Due to its popularity, Bayan is on most visitors lists either by their choice or somebody else’s. Private cars tend to follow the same itinerary to that of other drivers and bus tours. I knew that the morning I was going  would be busy. Even though I only had time to see the top four temples: Angkor Wat, Bayan, Elephant Terrace, Ta Phrom, I had my driver do it in reverse order to 99% of everyone else. This gave me time to take the shots I wanted, and to explore without being pushed along by excited tourists. Touts tended to ignore me as well.

It was mid morning and calm when I came upon Bayan. In my solitude I wandered around aimlessly and it felt good. It also felt a little eery with all these faces watching me. Like big brother from yesteryear.

taken by Cate

taken by Cate

There needs to be a new verb for visiting temples, because writing about it is tedious. Something like ‘templing’ is a good word. Here goes.

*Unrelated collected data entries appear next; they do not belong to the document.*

/-- FRMPRS on a frame with at most one flip in each header group and in each codeword
(45_frame_parser.md R185). -/
theorem exec_frmprs_of_oneFlipPer {s : State} {c : Code} {d : Bits} (hs : s.Usable) (hd : d.length ≤ 65535)
    (hf : Fits s d.length) (hl : s.inBuf.length = (frameOf s.ct c d).length)
    (hheader : OneFlipPer (frameOf s.ct c d) s.inBuf 0 3 32)
    (hpayload : OneFlipPer (frameOf s.ct c d) s.inBuf 96 c.n (ceilDiv d.length c.k)) :
    exec .frmprs s = .next (outFault s d 0) := by
  obtain ⟨hr, hv⟩ := hs
  rw [frameOf_length] at hl
  have h96 : 96 ≤ s.inBuf.length := by omega
  have hh : HeaderCodec.decodeHeader s.ct (slice s.inBuf 0 96) = .ok (d.length, c) :=
    HeaderCodec.decodeHeader_of_oneFlipPer hv hd (slice_length_of_le h96) (oneFlipPer_header hheader)
  have hp : Decoder.decode s.ct c (slice s.inBuf 96 s.inBuf.length) = .ok (Encoder.pad c d) := by
    rw [slice_to_end]
    exact Decoder.decode_of_oneFlipPer hv (by rw [List.length_drop]; omega) (oneFlipPer_payload hpayload)
  have hlong : d.length ≤ (Encoder.pad c d).length := by
    rw [Encoder.length_pad_eq_add]; exact Nat.le_add_right _ _
  rw [exec_frmprs_of_ok hr h96 hh hp hlong hf, Encoder.slice_pad]

/-- Settles O53: the header gives back length and code, and the payload the padded data, of which the header's
length takes the data. -/
theorem frameRoundTripUnderOneFlipPerBlock : Obligations.FrameRoundTripUnderOneFlipPerBlock := by
  intro s c ⟨hr, _⟩ hc hl hf
  refine ⟨_, exec_frmbld_of_index hr hc hl hf, fault_outFault_zero _ _, fun s₂ hs₂ hct hf₂ hlen hh hp => ?_⟩
  rw [outBuf_outFault, ← hct] at hlen hh hp
  exact exec_frmprs_of_oneFlipPer hs₂ hl hf₂ hlen hh hp

end Sys2Proof.Machine
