-- ==== Sys2Proof/Tests/Slice0.lean ====
section
/-! SUPPORT. Our own checks: the smoke test of well-formedness, a written-out word for every row of the operation maps,
one-step tests on the vectors of 95_test_vectors.md, and a witness for every statement that has hypotheses. -/

namespace Sys2Proof.Tests

open Sys2Proof.Machine Sys2Proof.Safety

/-! ### Well-formedness -/

/-- A FAULT beat with a value that `ERR` never has (60_exceptions.md R312) is refused. -/
theorem test_wellFormed_refuses_other_err_values :
    (Instr.fault 0x000#32).wellFormed = false ∧ (Instr.fault 0x601#32).wellFormed = false ∧
    (Instr.fault 0x102#32).wellFormed = false ∧ (Instr.fault 0x501#32).wellFormed = true := by decide

/-! ### Decoding: words written out from 30_encoding.md R101, R104, R108, R110 -/

/-- Does a word decode to an instruction? -/
def decodesTo (p : PortWord) (i : Instr) : Bool :=
  match decodeWord p with
  | .ok j => j == i
  | .error _ => false

/-- Does a word decode to an error? -/
def rejectedAs (p : PortWord) (e : DecodeError) : Bool :=
  match decodeWord p with
  | .ok _ => false
  | .error f => f == e

/-- Reads of 0x000 to 0x028. -/
theorem test_decode_identity_and_status :
    ([(.bus 0x000000000000#48, .rdId),
      (.bus 0x000400000000#48, .rdVersion),
      (.bus 0x000C00000000#48, .rdStatus),
      (.bus 0x001000000000#48, .rdErr),
      (.bus 0x001400000000#48, .rdErrInfo),
      (.bus 0x001800000000#48, .rdIrqEn),
      (.bus 0x001C00000000#48, .rdIrqPend),
      (.bus 0x002000000000#48, .rdCap0),
      (.bus 0x002400000000#48, .rdCap1),
      (.bus 0x002800000000#48, .rdCap2)] : List (PortWord × Instr)).all (fun p => decodesTo p.1 p.2) = true := by
  decide

/-- Reads of 0x040 to 0x064. -/
theorem test_decode_config_reads :
    ([(.bus 0x004000000000#48, .rdSrcRate),
      (.bus 0x004400000000#48, .rdTargetRate),
      (.bus 0x004800000000#48, .rdMinRate),
      (.bus 0x004C00000000#48, .rdFilterTaps),
      (.bus 0x005000000000#48, .rdFrameSize),
      (.bus 0x005400000000#48, .rdHopSize),
      (.bus 0x005800000000#48, .rdNumBands),
      (.bus 0x005C00000000#48, .rdTargetZone),
      (.bus 0x006000000000#48, .rdThreshLo),
      (.bus 0x006400000000#48, .rdThreshHi)] : List (PortWord × Instr)).all (fun p => decodesTo p.1 p.2) = true := by
  decide

/-- Reads of 0x080 to 0x0E8; the data of a read is not looked at. -/
theorem test_decode_counter_and_port_reads :
    ([(.bus 0x008000000000#48, .rdInCount),
      (.bus 0x008400000000#48, .rdDsCount),
      (.bus 0x008800000000#48, .rdFrameCount),
      (.bus 0x008C00000000#48, .rdPeakFrames),
      (.bus 0x009000000000#48, .rdPeakCount),
      (.bus 0x009400000000#48, .rdHashCount),
      (.bus 0x009800000000#48, .rdInLevel),
      (.bus 0x009C00000000#48, .rdHashLevel),
      (.bus 0x00C800000000#48, .rdHashData),
      (.bus 0x00E000000000#48, .rdCoefSel),
      (.bus 0x00E400000000#48, .rdCoefLo),
      (.bus 0x00E8DEADBEEF#48, .rdCoefHi)] : List (PortWord × Instr)).all (fun p => decodesTo p.1 p.2) = true := by
  decide

/-- The command words of R103. -/
theorem test_decode_commands :
    ([(.bus 0x800800000000#48, .cmdNop),
      (.bus 0x800800000001#48, .cmdStart),
      (.bus 0x800800000002#48, .cmdFinish),
      (.bus 0x800800000003#48, .cmdClear),
      (.bus 0x800800000004#48, .cmdReset)] : List (PortWord × Instr)).all (fun p => decodesTo p.1 p.2) = true := by
  decide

“Templing” is something I love to do in Buddhist countries. Each country has their own signature colour range, style and eastern influence. The Khmers were influenced by Indian Hinduism, you can see similarities in temple architecture between these two countries. Some of the Khmer temples were built long before Buddhism made its way to Cambodia. They are old.

Their age can be seen in the crumbling walls, the fading reliefs, erosion caused by history, even the lichen has moved in. But these sites still retain their splendor. And the faces still stand.

taken by Cate

taken by Cate

Till my next post…

Caffeinated Traveller

  1. Erin McDermott permalink
    September 3, 2008 9:52 am

    cool photos Catherine, is it peak season for travelling at this time, whats the temperature like at this time?

  2. Cate permalink*
    September 4, 2008 6:37 am

    The temperature is incredibly hot and humid as its the rainy season. This time of the year is the low season, not so busy. I would recommend going at this time as it gets very busy during the cooler months and you can’t see much of the temples due to the crowds. So if you can carry an umbrella and don’t mind the sticky muggy weather go in June.
    Are you planning a trip???? Hope so.

  3. Erin McDermott permalink
    September 4, 2008 8:16 am

    well always on the look-out….ive got to be doing something to make it a little different for me, away from crowds which is a big ask these days, maybe a motorbike tour. Though a thats a big planning trip.